▶ **Exercise requirements**: Using the listing below, say how many lines have the string "free" in them, giving the number alone.

···

-- ==== Sys2Proof/Certificates/Slice0/Obligations.lean ====
section
/-! DEFINITION. The statements for the provers. A state hypothesis is put on `a := s.advance t`, the state at the command's own time,
where it may depend on time; `State.goneOn` is what follows a command after which waiting commands may go on. -/

open Sys2Proof Sys2Proof.Machine

/-- A step serves the queue: it runs the command at the front with the queue's rest, and on an empty queue the block idles (the
model's choice, log 1). -/
def Obligations.StepServesQueue : Prop :=
  (∀ (s : State) (c : Instr), step { s with pending := c :: s.pending } = exec c s) ∧ (∀ s : State, s.pending = [] → step s = .next s)

/-- Every command of the table completes from every state: it answers a next state, leaves the waiting queue as it found it,
never sets time back, takes back nothing that has left the part, and draws free values in order. -/
def Obligations.EveryCommandCompletes : Prop :=
  ∀ (i : Instr) (s : State), ∃ u, exec i s = .next u ∧ u.pending = s.pending ∧ s.now ≤ u.now ∧ s.out <+: u.out ∧ s.free ≤ u.free

/-- Every step keeps the invariant: memory stays in its canonical form. -/
def Obligations.InvariantKept : Prop :=
 ∀ s u : State, Inv s → step s = .next u → Inv u

/-- Cells of OTP never lose a bit, whatever the step: identity cells stand, the life-cycle and rollback thermometers only rise,
a revoked seed slot stays revoked, and settings generations are only added. -/
def Obligations.OtpOnlyGains : Prop :=
  ∀ s u : State, step s = .next u →
    u.fw.otp.serial = s.fw.otp.serial ∧ u.fw.otp.macBase = s.fw.otp.macBase ∧ u.fw.otp.noncePrefix = s.fw.otp.noncePrefix ∧
    (∀ i, s.fw.otp.life.testBit i = true → u.fw.otp.life.testBit i = true) ∧ s.fw.otp.rollback ≤ u.fw.otp.rollback ∧
    (∀ i : Nat, s.fw.otp.seeds[i]? = some .revoked → u.fw.otp.seeds[i]? = some .revoked) ∧ s.fw.otp.gens <+: u.fw.otp.gens

/-- The part right after POR_N rises with VSTBY present: DORMANT, its queue, outputs and memory empty, only PD_AON powered,
XTAL32K and WOSC starting, PWR_REQ low, the RTC invalid, every DMA channel DISABLED; the invariant holds. The factory-blank OTP
and flash and the high handshake pins are the model's choice (log 49). -/
def Obligations.ResetMachine : Prop :=
  let s := State.reset
  Inv s ∧ s.pending = [] ∧ s.out = [] ∧ s.mode.mode = .dormant ∧ s.mode.phase = .idle ∧ s.mode.pwrReq = false ∧
    (∀ d, s.domOn d = true ↔ d = .aon) ∧ (∀ x, (s.src x).st = .starting ↔ x = .xtal32k ∨ x = .wosc) ∧ s.clk.rtcInvalid = true ∧
    (∀ n, n < 16 → (s.ch n).st = .disabled ∧ (s.ch n).en = false) ∧ s.evs.numbered = false ∧ s.net.sessions = [] ∧ s.kv.cmds = [] ∧
    s.life = 0 ∧ (∀ a, memGet s.mem a = 0)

···

▶ **Response to this exercise**: 2